* **Exercise directions**
Beginning with the line that contains "exact hparams" in the material below, print each line exactly until the line that contains "nothing counts as written. -/" has been printed, then stop.

* **Input data**

Content starts

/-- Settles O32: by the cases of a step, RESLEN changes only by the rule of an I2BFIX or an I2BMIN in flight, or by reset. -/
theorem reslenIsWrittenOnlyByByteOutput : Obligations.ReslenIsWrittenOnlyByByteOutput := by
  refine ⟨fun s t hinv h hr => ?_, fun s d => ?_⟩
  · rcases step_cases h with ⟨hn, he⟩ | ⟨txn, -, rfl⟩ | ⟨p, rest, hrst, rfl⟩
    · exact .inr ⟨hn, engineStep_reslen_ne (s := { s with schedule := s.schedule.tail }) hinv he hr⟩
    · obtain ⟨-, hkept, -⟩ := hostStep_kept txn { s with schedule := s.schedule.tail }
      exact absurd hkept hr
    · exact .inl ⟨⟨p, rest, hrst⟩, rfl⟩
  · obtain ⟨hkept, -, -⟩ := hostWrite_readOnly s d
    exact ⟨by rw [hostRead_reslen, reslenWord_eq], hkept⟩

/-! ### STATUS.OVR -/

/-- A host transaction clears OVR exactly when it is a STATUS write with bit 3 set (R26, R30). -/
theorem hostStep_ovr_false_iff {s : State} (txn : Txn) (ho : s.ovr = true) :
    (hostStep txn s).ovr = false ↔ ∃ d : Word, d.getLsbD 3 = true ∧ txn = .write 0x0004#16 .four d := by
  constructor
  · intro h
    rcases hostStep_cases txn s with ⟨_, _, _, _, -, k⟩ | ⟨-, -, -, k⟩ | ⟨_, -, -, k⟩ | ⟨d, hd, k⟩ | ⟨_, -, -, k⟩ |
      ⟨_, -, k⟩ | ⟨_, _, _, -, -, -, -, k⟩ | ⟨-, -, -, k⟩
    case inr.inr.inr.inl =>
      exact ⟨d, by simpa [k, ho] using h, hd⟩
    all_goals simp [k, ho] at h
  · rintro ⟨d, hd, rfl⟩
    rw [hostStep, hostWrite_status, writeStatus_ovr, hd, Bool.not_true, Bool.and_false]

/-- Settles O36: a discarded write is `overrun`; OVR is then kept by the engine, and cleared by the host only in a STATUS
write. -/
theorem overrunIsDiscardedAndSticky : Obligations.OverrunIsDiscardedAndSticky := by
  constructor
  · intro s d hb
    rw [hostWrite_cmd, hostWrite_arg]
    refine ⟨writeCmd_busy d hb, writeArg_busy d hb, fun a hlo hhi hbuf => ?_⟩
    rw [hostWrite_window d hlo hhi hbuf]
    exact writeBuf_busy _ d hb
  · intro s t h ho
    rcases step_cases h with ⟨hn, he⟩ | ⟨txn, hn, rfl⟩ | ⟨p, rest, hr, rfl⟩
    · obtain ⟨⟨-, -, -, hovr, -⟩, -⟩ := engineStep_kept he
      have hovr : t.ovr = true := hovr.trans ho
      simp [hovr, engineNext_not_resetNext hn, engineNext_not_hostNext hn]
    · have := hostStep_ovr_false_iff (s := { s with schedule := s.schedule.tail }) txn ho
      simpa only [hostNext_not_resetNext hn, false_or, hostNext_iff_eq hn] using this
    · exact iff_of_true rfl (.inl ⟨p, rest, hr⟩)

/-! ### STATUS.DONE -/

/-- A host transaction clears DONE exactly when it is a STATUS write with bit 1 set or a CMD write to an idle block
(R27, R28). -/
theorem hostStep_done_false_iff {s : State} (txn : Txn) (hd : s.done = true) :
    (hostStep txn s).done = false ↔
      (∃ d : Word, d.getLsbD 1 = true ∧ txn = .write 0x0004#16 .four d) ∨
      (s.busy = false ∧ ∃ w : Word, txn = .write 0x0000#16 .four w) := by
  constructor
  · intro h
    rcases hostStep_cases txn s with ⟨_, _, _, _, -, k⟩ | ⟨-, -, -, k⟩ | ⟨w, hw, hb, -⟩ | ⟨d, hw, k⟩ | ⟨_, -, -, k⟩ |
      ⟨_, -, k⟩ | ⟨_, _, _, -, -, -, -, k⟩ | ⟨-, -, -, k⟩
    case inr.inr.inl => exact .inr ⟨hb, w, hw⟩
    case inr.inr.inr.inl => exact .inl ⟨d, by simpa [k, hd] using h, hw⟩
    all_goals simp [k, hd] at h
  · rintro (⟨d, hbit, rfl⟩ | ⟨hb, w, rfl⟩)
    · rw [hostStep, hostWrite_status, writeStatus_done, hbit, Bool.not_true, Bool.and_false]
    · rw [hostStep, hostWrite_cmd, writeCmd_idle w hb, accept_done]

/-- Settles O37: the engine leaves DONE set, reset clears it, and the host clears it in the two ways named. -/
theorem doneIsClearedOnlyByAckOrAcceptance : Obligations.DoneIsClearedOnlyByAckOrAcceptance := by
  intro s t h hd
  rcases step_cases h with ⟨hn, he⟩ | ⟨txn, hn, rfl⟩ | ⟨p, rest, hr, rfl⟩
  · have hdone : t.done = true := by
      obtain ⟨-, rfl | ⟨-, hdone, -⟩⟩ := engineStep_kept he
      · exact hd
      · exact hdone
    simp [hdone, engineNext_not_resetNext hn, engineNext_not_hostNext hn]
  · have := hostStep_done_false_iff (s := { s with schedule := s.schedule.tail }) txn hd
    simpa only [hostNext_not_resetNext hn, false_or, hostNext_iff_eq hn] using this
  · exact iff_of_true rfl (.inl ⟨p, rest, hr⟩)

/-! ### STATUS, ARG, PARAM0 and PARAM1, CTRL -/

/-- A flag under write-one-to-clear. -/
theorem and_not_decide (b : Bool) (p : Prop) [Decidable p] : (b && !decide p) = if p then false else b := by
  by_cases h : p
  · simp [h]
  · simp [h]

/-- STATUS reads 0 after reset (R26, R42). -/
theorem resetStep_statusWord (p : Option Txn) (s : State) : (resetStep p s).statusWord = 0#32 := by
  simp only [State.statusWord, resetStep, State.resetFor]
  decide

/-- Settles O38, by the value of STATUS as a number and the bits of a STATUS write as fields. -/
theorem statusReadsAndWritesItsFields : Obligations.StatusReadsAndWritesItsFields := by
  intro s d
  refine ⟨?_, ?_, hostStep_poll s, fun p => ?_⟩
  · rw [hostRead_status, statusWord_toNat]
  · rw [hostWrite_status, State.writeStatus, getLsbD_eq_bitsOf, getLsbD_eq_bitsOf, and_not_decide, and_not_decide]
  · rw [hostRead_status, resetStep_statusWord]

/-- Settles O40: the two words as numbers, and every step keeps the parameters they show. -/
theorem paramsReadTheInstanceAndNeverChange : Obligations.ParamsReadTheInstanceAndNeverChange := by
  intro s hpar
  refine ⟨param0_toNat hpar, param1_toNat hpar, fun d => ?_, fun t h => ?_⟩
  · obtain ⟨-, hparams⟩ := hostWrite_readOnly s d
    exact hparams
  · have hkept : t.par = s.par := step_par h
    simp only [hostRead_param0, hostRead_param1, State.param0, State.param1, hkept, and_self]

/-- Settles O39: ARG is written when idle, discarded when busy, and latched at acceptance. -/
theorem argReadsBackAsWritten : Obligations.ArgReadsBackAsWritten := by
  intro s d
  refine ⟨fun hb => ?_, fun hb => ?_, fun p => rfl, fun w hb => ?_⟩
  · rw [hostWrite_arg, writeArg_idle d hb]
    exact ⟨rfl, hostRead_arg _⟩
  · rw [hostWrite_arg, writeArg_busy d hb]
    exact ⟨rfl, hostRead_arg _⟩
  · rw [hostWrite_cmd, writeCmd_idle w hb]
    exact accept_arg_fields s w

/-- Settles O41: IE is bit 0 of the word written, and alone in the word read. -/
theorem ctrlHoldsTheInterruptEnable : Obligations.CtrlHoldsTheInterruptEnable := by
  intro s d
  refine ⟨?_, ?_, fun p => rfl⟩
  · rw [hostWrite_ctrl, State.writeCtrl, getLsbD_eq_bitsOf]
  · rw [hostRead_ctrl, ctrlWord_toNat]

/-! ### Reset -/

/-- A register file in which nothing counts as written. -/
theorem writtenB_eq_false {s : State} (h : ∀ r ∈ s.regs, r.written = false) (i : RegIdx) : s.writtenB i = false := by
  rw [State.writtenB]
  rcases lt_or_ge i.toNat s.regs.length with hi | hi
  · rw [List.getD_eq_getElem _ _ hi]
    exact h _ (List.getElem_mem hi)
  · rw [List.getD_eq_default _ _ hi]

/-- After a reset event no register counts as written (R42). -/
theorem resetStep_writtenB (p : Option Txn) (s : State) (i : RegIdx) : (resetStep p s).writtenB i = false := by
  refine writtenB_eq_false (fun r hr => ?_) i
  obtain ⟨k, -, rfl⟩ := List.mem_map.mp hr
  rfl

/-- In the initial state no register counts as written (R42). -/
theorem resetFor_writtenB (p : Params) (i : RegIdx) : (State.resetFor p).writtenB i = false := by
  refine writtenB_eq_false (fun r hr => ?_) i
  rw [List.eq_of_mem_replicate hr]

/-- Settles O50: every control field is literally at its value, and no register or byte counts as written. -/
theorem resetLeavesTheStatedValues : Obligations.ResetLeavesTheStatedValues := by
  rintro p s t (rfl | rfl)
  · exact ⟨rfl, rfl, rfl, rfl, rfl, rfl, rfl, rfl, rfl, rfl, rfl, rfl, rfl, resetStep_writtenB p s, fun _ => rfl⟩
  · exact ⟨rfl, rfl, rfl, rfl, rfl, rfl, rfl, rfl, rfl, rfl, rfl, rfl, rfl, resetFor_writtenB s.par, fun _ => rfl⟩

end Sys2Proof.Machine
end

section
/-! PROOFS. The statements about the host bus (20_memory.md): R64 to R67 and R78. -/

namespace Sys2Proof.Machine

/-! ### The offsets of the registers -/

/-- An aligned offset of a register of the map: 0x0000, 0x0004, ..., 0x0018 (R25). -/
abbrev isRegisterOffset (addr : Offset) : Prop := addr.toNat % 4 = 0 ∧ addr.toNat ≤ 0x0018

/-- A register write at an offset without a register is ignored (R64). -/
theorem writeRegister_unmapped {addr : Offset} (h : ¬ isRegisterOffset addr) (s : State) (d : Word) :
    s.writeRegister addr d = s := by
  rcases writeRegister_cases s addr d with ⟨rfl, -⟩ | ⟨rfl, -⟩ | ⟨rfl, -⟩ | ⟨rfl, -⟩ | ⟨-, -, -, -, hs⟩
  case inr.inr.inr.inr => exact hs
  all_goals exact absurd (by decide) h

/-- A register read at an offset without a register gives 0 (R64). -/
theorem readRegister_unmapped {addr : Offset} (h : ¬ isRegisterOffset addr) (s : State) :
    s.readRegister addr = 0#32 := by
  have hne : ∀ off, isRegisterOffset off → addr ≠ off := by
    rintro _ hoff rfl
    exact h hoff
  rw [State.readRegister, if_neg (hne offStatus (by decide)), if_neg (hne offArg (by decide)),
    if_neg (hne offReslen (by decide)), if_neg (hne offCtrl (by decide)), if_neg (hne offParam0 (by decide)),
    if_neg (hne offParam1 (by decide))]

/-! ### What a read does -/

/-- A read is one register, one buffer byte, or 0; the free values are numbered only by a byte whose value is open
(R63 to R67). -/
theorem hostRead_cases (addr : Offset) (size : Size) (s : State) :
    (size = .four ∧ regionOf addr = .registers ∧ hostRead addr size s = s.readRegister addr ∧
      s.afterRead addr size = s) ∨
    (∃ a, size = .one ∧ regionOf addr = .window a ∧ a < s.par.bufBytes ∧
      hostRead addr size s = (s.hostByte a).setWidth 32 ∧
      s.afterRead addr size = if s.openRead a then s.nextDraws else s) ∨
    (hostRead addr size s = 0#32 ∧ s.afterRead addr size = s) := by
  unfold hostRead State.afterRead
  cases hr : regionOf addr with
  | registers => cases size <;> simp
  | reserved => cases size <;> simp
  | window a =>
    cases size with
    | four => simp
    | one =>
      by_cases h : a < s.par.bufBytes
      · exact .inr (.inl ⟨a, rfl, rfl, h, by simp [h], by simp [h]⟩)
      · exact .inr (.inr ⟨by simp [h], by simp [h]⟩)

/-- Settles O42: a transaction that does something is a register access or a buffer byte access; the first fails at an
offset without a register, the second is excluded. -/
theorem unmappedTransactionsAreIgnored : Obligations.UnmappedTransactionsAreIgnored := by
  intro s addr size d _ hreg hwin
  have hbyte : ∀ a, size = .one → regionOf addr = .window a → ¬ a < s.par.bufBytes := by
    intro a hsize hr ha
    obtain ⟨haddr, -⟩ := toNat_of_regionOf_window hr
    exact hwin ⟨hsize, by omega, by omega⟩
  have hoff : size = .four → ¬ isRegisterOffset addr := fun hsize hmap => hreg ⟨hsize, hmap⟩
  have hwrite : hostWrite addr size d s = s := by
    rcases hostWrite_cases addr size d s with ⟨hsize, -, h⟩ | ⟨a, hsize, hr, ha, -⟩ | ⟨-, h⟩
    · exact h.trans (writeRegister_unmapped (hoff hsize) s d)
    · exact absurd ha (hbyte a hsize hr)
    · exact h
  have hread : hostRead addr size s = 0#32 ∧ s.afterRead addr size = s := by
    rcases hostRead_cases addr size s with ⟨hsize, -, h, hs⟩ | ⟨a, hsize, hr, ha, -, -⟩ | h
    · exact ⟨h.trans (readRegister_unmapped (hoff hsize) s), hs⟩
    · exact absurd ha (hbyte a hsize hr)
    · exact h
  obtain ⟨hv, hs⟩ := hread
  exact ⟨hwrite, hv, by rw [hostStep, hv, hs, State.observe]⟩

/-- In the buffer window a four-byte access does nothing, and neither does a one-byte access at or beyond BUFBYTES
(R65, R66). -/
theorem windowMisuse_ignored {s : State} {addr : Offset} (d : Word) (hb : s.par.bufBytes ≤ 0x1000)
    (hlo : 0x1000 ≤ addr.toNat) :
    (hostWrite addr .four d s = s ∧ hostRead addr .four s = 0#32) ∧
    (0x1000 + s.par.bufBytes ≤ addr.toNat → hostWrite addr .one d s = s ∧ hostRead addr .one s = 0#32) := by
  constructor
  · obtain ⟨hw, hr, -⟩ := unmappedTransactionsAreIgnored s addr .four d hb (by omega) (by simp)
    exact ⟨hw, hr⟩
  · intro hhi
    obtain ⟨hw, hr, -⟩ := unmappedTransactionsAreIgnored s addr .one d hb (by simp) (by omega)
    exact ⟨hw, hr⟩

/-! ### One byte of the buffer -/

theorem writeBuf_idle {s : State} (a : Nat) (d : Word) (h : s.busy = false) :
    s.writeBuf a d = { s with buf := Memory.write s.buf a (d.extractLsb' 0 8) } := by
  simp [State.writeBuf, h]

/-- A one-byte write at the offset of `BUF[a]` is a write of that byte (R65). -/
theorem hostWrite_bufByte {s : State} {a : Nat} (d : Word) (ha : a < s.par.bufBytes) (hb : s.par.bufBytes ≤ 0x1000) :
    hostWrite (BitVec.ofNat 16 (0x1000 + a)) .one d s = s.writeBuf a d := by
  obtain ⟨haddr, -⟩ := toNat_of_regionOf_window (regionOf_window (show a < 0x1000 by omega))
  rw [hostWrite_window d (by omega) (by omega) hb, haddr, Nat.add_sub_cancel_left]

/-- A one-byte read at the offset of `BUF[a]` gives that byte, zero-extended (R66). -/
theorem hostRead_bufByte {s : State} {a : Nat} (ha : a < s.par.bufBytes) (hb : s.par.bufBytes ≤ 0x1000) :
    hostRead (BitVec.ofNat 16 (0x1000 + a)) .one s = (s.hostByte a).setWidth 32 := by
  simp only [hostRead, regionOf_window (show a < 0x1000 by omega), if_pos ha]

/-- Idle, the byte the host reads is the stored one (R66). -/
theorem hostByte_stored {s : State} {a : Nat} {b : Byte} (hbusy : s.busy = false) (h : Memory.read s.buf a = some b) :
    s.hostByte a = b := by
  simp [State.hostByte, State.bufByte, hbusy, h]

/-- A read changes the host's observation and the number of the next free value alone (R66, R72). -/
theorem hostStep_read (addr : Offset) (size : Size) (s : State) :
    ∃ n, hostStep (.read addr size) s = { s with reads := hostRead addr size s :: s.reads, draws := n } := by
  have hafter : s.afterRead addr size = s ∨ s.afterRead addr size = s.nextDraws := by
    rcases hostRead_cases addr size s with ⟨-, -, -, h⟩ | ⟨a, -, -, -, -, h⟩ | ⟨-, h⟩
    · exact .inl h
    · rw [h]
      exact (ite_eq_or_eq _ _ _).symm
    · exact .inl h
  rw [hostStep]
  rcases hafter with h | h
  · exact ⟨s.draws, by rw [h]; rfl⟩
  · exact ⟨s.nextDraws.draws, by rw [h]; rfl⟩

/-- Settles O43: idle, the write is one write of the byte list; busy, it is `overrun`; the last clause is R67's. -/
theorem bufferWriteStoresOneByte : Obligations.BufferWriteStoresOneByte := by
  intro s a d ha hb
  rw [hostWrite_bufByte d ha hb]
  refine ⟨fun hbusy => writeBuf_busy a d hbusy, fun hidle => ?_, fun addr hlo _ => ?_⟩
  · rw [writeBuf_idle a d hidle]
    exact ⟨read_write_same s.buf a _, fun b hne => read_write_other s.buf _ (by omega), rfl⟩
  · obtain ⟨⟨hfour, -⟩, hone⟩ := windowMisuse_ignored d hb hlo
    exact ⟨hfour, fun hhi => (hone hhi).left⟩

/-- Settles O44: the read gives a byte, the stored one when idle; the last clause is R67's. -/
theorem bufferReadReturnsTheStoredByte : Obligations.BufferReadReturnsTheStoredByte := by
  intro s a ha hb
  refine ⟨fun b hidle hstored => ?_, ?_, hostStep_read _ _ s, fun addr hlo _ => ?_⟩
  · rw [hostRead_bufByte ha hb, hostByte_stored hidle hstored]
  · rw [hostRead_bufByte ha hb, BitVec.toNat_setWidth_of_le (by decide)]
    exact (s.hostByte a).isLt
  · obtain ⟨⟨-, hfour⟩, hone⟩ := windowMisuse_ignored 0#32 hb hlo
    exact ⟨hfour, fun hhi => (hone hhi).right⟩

Content ends
Content starts

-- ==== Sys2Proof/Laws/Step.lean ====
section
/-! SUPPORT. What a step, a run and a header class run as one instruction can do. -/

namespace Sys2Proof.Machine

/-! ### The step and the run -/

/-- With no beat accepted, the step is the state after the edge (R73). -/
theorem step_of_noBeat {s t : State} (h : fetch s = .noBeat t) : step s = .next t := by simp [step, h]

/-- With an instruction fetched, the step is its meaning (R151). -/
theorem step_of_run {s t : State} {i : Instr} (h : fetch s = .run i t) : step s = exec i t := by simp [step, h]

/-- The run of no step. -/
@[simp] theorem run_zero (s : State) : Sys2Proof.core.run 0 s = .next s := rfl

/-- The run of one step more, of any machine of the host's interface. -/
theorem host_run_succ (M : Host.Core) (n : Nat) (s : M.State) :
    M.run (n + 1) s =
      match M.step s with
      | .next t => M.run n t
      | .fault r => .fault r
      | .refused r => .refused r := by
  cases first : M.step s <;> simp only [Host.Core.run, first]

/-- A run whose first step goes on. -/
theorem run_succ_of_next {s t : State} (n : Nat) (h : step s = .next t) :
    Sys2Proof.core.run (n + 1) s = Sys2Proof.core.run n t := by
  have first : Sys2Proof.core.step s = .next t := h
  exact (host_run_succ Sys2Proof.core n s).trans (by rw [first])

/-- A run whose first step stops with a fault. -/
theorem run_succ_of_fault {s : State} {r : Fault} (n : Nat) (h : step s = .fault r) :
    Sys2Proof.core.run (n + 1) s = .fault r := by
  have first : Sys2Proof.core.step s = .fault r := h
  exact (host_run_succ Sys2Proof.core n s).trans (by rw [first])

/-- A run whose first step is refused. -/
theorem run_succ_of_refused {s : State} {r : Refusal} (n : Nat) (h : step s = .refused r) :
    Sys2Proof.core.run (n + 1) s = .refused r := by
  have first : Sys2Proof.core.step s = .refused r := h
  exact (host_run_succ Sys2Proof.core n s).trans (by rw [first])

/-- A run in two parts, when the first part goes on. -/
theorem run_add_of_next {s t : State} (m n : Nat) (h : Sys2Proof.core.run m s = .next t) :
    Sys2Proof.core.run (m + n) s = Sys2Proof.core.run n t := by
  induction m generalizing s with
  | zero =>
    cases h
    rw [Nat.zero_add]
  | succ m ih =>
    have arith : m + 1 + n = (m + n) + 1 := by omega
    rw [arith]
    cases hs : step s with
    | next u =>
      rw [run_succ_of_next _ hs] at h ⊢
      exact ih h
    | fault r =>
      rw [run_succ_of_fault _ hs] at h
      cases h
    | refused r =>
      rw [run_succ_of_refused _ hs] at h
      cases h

Content ends

* **Response for this exercise**
    exact hparams
  · have hkept : t.par = s.par := step_par h
    simp only [hostRead_param0, hostRead_param1, State.param0, State.param1, hkept, and_self]

/-- Settles O39: ARG is written when idle, discarded when busy, and latched at acceptance. -/
theorem argReadsBackAsWritten : Obligations.ArgReadsBackAsWritten := by
  intro s d
  refine ⟨fun hb => ?_, fun hb => ?_, fun p => rfl, fun w hb => ?_⟩
  · rw [hostWrite_arg, writeArg_idle d hb]
    exact ⟨rfl, hostRead_arg _⟩
  · rw [hostWrite_arg, writeArg_busy d hb]
    exact ⟨rfl, hostRead_arg _⟩
  · rw [hostWrite_cmd, writeCmd_idle w hb]
    exact accept_arg_fields s w

/-- Settles O41: IE is bit 0 of the word written, and alone in the word read. -/
theorem ctrlHoldsTheInterruptEnable : Obligations.CtrlHoldsTheInterruptEnable := by
  intro s d
  refine ⟨?_, ?_, fun p => rfl⟩
  · rw [hostWrite_ctrl, State.writeCtrl, getLsbD_eq_bitsOf]
  · rw [hostRead_ctrl, ctrlWord_toNat]

/-! ### Reset -/

/-- A register file in which nothing counts as written. -/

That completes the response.